Corporate Law Corner

By Pooja J. Punjabi, Chartered Accountant
Reading Time 9 mins

1.  Jella Jagan Mohan
Reddy, In re

(2017) 82 taxmann.com 422 (NCLT – Hyd.)               

Date of Order: 5th June, 2017

Sections 211, 621A of Companies Act, 1956 read with Schedule
VI – Incorrect disclosure of Issued Capital in the Balance Sheet of the Company
was in violation of section 211 – The submission that there was no prejudice
caused to the members, creditors or public did not hold good – The application
for compounding was accordingly dismissed

FACTS

JCo was incorporated on 14.11.2006 as a private limited
company and was converted to a public company on 12.01.2009 under Companies
Act, 1956 (the Act). The Office of Regional Director carried out an inspection
of books of accounts of JCo for the years 2006-07 to 2012-13 and found that it
had violated provisions of section 211(1) read with Schedule VI of the Act. The
Balance Sheet of JCo as at 31.03.2009 disclosed the Issued Capital as Rs. 84.41
crore instead of Rs. 100 crore. The same allegedly resulted in a disclosure of
false particulars in the said Balance Sheet.  

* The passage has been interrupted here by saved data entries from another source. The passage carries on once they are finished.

-- ==== Sys2Proof/Machine/Resets.lean ====
section
/-! DEFINITION. Host port reset (R160, R161) and device reset (R169). -/

namespace Sys2Proof.Machine

/-- The transaction state of a port that takes up its pins outside a transaction: IGNORE while chip select is low (R161, R169). -/
def restingTxn (csLow : Bool) : Txn := if csLow then .ignore else .idle

/-- The staging of the transaction in progress. -/
def Txn.staging : Txn → Staging
  | .writeBody _ st => st
  | .idle | .code _ | .writeHeader | .readResponse _ | .readEvent _ _ | .statusTail _ | .ignore => .none

/-- The messages held in a response queue. -/
def heldMsgs (rs : List Response) : List RxMsg := rs.filterMap Response.msg

/-- HRSTn is asserted, in whatever session and transaction state the port is (R160). -/
def State.resetPort (s : State) (p : Slot) : State :=
  let s := s.freeStaged p (s.port p).txn.staging
  let s := if (s.port p).session = .attached then s.endSession p else s
  let s := (s.freeRxMsgs (heldMsgs (s.port p).responses)).serve
  s.updPort p fun x =>
    { x with session := .reset, responses := [], events := [], drop := false, txn := restingTxn x.csLow, hrstLow := true, hso := [] }

/-- HOST_PORT_RESET: assertion of HRSTn (R160). While RESET is low every block is held (R169), and only the level of the pin
changes. -/
def execHostPortReset (p : Slot) (s : State) : StepOutcome :=
  if s.resetLow then .next (s.updPort p fun x => { x with hrstLow := true }) else .next (s.resetPort p).settle

/-- The port after HRSTn is deasserted (R161). -/
def HostPort.released (x : HostPort) : HostPort :=
  { x with session := .detached, responses := [], events := [], drop := false, txn := restingTxn x.csLow, hrstLow := false }

/-- HOST_PORT_RESET_RELEASE: deassertion of HRSTn (R161). -/
def execHostPortResetRelease (p : Slot) (s : State) : StepOutcome :=
  if !(s.port p).hrstLow then .refused .levelAlready
  else if s.resetLow then .next (s.updPort p fun x => { x with hrstLow := false })
  else .next (s.updPort p HostPort.released)

/-- A port held by device reset: its state after device reset, with the levels of its pins (R149, R169). -/
def HostPort.held (x : HostPort) : HostPort := { csLow := x.csLow, hrstLow := x.hrstLow }

/-- A line port held by device reset, with the level of its pin (R137). -/
def LinePort.deviceHeld (x : LinePort) : LinePort := { lrdy := x.lrdy }

/-- DEVICE_RESET: assertion of RESET (R169). Every block goes to its state after device reset; the levels of the input pins, the
waiting commands and the counter of free values are not the part's (log entry 21). -/
def execDeviceReset (s : State) : StepOutcome :=
  .next { State.reset with
    resetLow := true, ports := s.ports.map HostPort.held, lines := s.lines.map LinePort.deviceHeld,
    freeCount := s.freeCount, pending := s.pending }

/-- A port as RESET is deasserted, by the levels of HRSTn and HCSn (R169). -/
def HostPort.afterDeviceReset (x : HostPort) : HostPort :=
  { x with session := if x.hrstLow then .reset else .detached, txn := restingTxn x.csLow }

/-- DEVICE_RESET_RELEASE: deassertion of RESET (R169). -/
def execDeviceResetRelease (s : State) : StepOutcome :=
  if s.resetLow then .next { s with resetLow := false, ports := s.ports.map HostPort.afterDeviceReset }
  else .refused .levelAlready

end Sys2Proof.Machine
end

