-- ==== Sys2Proof/Machine/SessionCommands.lean ====
section
/-! DEFINITION. ATTACH, DETACH and the requests with an unrecognised command code (R155, R158, R159). -/

namespace Sys2Proof.Machine

/-- The command part of ATTACH (R158). -/
def State.doAttach (p : Slot) : Action := fun _ _ s =>
  if (s.port p).session = .attached then (s, refusedReply .badState)
  else (s.updPort p fun x => { x with session := .attached }, okReply (attachBody p))

/-- ATTACH, code H'01 (R158). -/
def execAttach (p : Slot) (body : List Byte) (s : State) : StepOutcome :=
  s.request p (· == 0x01#8) body (State.doAttach p)

/-- The command part of DETACH (R159): the response is posted after the session has ended. -/
def State.doDetach (p : Slot) : Action := fun _ _ s => (s.endSession p, okReply [])

/-- DETACH, code H'02 (R159). -/
def execDetach (p : Slot) (body : List Byte) (s : State) : StepOutcome :=
  settled (s.request p (· == 0x02#8) body (State.doDetach p))

/-- A request with an unrecognised command code: the common checks refuse it LENGTH or UNKNOWN (R155). -/
def execUnknownCommand (p : Slot) (body : List Byte) (s : State) : StepOutcome :=
  s.request p (fun c => !knownCode c) body fun _ _ s => (s, refusedReply .unknown)

end Sys2Proof.Machine
end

JCo admitted to the default and submitted that the same was
not intentional and that it was of a nature that did not prejudice interest of
members, creditors or others dealing with the company. JCo further pleaded that
the default did not in any way affect the public interest. JCo therefore filed
an application u/s. 621A for compounding of offence.

ROC highlighted that JCo did not mention how the offence was
made good and therefore be put to strict proof of
the same.   

HELD

The Tribunal observed that it had the necessary power to
compound the offence as was established under Cambridge Technology Enterprises
Ltd., In re (2017) 77 taxmann.com 270 (NCLT – Hyd.). The Tribunal
observed that the Balance Sheet of JCo as at 31.03.2008 disclosed its Issued
capital as Rs. 106.41 crore whereas the same was reflected as Rs. 84.41 crore
in the Balance Sheet as at 31.03.2009. There was no mention of any reduction
being carried out in any of the Balance Sheets of JCo. Both the Balance Sheets
were signed by two whole-time directors of the Company, its Company Secretary
and reputed firm of Chartered Accountants.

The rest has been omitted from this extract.